What needs to be done:
Search the lines of the records for the word "output", and copy every line that has it.

START Exercise material

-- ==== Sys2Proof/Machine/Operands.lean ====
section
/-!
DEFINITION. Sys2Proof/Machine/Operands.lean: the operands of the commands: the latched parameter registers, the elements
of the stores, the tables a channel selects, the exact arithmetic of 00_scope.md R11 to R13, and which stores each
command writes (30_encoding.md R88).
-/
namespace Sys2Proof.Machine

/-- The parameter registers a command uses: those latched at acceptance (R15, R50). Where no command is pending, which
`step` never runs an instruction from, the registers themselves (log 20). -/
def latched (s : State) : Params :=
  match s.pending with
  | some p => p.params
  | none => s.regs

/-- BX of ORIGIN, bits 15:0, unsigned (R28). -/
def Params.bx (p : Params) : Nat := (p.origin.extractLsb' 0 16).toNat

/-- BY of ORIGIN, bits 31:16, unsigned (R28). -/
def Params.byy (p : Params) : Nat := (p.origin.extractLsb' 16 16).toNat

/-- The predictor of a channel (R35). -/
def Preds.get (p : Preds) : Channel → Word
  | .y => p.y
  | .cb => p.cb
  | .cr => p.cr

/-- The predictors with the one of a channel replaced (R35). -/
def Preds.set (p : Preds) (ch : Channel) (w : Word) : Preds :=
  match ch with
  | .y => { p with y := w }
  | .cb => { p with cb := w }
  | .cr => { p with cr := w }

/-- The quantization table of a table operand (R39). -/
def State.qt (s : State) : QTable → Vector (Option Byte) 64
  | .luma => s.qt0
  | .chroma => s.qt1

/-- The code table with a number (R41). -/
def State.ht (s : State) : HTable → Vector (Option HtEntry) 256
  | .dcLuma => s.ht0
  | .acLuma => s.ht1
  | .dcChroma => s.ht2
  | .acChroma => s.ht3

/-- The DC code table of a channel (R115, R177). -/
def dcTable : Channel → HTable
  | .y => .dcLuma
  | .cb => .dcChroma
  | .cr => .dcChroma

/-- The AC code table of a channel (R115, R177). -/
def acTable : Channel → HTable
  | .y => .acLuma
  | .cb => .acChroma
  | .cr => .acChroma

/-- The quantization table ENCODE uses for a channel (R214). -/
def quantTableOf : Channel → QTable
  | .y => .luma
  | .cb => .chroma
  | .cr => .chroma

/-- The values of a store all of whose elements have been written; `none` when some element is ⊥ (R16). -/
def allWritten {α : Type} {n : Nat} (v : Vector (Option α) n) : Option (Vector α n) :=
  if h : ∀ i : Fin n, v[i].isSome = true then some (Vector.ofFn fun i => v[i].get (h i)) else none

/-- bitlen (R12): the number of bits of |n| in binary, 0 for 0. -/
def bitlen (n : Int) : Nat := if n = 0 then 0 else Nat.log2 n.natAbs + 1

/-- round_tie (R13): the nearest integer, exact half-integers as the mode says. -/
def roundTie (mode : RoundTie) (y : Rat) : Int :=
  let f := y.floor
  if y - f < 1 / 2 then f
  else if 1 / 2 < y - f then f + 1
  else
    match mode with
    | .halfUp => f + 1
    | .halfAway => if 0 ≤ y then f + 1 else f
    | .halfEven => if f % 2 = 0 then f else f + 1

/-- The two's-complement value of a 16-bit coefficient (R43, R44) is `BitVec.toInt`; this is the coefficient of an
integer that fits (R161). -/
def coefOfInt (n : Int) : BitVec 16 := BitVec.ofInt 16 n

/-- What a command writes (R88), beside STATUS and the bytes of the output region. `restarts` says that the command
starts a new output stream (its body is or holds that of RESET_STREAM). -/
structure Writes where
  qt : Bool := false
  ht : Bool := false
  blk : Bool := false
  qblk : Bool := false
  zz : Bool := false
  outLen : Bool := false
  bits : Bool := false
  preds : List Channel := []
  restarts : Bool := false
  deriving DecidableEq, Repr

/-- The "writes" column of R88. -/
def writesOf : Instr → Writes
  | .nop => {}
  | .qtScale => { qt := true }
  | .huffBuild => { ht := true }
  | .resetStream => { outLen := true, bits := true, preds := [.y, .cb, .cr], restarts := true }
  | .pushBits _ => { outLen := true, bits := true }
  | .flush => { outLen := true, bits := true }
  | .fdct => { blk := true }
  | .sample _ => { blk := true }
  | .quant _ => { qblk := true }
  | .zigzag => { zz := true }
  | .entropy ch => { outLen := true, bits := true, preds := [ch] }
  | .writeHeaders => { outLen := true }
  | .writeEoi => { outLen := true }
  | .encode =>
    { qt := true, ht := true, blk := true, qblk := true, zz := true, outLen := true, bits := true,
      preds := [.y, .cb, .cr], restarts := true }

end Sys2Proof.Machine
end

END Exercise material
START Exercise material

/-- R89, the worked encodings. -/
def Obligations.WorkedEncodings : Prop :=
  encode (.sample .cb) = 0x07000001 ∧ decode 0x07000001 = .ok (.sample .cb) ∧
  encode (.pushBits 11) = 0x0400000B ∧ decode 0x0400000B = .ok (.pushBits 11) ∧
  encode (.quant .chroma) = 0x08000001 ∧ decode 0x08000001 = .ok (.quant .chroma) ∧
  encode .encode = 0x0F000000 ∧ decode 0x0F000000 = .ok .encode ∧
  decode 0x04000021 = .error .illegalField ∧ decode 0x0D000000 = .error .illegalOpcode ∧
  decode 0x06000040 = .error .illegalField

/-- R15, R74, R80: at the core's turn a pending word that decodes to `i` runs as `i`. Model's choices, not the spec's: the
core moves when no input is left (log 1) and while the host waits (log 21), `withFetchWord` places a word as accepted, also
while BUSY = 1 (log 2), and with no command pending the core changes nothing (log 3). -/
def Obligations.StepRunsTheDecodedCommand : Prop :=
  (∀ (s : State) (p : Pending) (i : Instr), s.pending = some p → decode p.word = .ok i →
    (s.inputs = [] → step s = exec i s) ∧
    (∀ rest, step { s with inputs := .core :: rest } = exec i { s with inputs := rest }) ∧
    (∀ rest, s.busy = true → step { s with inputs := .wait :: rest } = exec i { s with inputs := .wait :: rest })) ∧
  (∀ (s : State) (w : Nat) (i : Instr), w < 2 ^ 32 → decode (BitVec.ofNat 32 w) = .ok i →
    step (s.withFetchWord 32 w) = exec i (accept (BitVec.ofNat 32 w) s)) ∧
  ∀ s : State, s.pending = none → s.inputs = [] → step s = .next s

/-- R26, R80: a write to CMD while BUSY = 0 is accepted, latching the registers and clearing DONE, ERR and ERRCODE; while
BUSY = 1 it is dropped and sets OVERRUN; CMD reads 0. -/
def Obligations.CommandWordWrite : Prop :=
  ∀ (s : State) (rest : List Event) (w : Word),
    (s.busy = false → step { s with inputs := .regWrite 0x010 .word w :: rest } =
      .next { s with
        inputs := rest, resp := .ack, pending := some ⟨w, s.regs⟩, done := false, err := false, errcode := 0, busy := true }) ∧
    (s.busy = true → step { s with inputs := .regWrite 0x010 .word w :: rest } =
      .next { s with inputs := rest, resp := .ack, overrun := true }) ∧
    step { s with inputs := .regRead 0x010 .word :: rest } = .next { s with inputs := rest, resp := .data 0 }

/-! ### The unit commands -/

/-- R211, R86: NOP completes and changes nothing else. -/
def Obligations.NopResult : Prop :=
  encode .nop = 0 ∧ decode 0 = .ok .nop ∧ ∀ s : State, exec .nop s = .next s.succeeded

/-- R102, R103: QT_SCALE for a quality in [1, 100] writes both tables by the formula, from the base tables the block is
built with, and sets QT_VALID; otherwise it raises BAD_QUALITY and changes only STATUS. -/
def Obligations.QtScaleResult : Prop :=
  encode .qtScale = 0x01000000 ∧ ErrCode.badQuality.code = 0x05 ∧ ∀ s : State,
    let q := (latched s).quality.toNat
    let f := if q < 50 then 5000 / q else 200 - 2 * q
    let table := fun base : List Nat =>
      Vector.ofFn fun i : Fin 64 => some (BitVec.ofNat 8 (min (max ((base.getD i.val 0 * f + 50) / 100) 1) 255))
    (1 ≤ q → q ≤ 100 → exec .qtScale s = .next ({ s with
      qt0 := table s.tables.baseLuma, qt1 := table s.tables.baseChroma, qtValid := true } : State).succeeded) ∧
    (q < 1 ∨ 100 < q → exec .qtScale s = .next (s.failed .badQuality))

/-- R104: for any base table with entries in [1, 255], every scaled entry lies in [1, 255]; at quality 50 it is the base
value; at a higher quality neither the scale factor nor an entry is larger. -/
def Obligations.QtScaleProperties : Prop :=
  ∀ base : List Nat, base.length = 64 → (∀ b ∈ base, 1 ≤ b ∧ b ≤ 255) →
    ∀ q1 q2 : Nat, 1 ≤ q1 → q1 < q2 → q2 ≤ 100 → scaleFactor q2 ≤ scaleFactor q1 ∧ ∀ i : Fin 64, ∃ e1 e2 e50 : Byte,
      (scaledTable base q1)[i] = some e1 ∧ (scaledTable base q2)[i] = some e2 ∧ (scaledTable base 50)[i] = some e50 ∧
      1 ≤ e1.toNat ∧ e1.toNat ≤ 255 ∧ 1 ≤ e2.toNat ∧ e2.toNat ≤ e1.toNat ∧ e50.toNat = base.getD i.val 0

END Exercise material

Solution for this problem:
/-- What a command writes (R88), beside STATUS and the bytes of the output region. `restarts` says that the command
starts a new output stream (its body is or holds that of RESET_STREAM). -/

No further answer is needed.